EXERCISE DETAILS –
Start with the first line of the records below. Output each line exactly, ending with the one that contains "def execLinkCrcFailure (node".

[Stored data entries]
Start of Block
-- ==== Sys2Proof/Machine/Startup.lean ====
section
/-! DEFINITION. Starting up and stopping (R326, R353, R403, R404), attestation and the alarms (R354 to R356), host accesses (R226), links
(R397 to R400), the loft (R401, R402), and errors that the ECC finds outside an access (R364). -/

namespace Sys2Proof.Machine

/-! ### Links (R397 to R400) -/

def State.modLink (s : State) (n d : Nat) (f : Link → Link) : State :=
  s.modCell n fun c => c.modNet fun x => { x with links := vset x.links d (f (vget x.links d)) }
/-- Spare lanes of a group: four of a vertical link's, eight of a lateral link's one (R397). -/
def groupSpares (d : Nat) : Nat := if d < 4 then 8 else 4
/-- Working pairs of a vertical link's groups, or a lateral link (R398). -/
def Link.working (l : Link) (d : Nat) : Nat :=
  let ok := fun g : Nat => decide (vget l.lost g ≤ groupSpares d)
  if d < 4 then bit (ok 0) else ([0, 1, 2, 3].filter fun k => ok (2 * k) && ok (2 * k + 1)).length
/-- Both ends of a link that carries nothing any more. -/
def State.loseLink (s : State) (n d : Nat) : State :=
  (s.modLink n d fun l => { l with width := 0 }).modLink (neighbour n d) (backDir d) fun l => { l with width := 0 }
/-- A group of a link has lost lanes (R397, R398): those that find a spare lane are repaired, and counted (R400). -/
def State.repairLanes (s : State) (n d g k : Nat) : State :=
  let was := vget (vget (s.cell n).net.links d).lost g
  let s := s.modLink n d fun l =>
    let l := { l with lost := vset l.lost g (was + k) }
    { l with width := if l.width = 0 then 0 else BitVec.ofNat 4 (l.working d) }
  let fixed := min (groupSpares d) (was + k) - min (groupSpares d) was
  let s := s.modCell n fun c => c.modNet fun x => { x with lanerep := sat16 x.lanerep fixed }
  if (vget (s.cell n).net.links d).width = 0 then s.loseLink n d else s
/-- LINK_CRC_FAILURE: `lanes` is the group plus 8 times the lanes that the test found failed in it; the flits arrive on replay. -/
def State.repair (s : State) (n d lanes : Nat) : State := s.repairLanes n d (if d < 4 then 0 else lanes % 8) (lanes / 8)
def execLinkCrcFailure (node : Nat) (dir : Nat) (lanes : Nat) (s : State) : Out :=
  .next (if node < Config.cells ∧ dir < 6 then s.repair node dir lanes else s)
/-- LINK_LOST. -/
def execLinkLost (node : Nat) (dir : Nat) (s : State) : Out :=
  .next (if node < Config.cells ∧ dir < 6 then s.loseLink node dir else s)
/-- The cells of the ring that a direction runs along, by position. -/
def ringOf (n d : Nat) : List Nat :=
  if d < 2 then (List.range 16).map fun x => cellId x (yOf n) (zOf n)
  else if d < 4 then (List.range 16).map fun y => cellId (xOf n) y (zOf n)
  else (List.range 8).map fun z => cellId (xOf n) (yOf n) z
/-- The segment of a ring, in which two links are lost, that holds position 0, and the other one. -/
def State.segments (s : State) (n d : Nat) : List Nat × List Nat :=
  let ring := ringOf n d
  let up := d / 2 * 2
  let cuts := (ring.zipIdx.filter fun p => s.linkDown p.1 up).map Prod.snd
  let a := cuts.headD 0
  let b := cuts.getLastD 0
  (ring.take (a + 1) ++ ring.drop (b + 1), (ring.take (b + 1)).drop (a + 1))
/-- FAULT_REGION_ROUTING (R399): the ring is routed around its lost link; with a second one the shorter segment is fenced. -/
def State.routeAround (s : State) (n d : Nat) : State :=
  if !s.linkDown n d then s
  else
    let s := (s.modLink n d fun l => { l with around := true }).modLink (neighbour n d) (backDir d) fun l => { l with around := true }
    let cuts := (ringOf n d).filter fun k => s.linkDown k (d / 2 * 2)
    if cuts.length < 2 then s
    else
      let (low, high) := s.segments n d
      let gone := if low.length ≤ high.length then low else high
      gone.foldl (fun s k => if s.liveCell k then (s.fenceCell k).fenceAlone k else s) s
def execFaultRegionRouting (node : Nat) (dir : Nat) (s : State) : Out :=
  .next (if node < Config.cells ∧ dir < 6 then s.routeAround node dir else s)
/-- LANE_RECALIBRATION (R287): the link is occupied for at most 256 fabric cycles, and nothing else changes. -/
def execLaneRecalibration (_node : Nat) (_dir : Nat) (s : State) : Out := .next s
End of Block
OUTPUT BELOW –
-- ==== Sys2Proof/Machine/Startup.lean ====
section
/-! DEFINITION. Starting up and stopping (R326, R353, R403, R404), attestation and the alarms (R354 to R356), host accesses (R226), links
(R397 to R400), the loft (R401, R402), and errors that the ECC finds outside an access (R364). -/

namespace Sys2Proof.Machine

/-! ### Links (R397 to R400) -/

def State.modLink (s : State) (n d : Nat) (f : Link → Link) : State :=
  s.modCell n fun c => c.modNet fun x => { x with links := vset x.links d (f (vget x.links d)) }
/-- Spare lanes of a group: four of a vertical link's, eight of a lateral link's one (R397). -/
def groupSpares (d : Nat) : Nat := if d < 4 then 8 else 4
/-- Working pairs of a vertical link's groups, or a lateral link (R398). -/
def Link.working (l : Link) (d : Nat) : Nat :=
  let ok := fun g : Nat => decide (vget l.lost g ≤ groupSpares d)
  if d < 4 then bit (ok 0) else ([0, 1, 2, 3].filter fun k => ok (2 * k) && ok (2 * k + 1)).length
/-- Both ends of a link that carries nothing any more. -/
def State.loseLink (s : State) (n d : Nat) : State :=
  (s.modLink n d fun l => { l with width := 0 }).modLink (neighbour n d) (backDir d) fun l => { l with width := 0 }
/-- A group of a link has lost lanes (R397, R398): those that find a spare lane are repaired, and counted (R400). -/
def State.repairLanes (s : State) (n d g k : Nat) : State :=
  let was := vget (vget (s.cell n).net.links d).lost g
  let s := s.modLink n d fun l =>
    let l := { l with lost := vset l.lost g (was + k) }
    { l with width := if l.width = 0 then 0 else BitVec.ofNat 4 (l.working d) }
  let fixed := min (groupSpares d) (was + k) - min (groupSpares d) was
  let s := s.modCell n fun c => c.modNet fun x => { x with lanerep := sat16 x.lanerep fixed }
  if (vget (s.cell n).net.links d).width = 0 then s.loseLink n d else s
/-- LINK_CRC_FAILURE: `lanes` is the group plus 8 times the lanes that the test found failed in it; the flits arrive on replay. -/
def State.repair (s : State) (n d lanes : Nat) : State := s.repairLanes n d (if d < 4 then 0 else lanes % 8) (lanes / 8)
def execLinkCrcFailure (node : Nat) (dir : Nat) (lanes : Nat) (s : State) : Out :=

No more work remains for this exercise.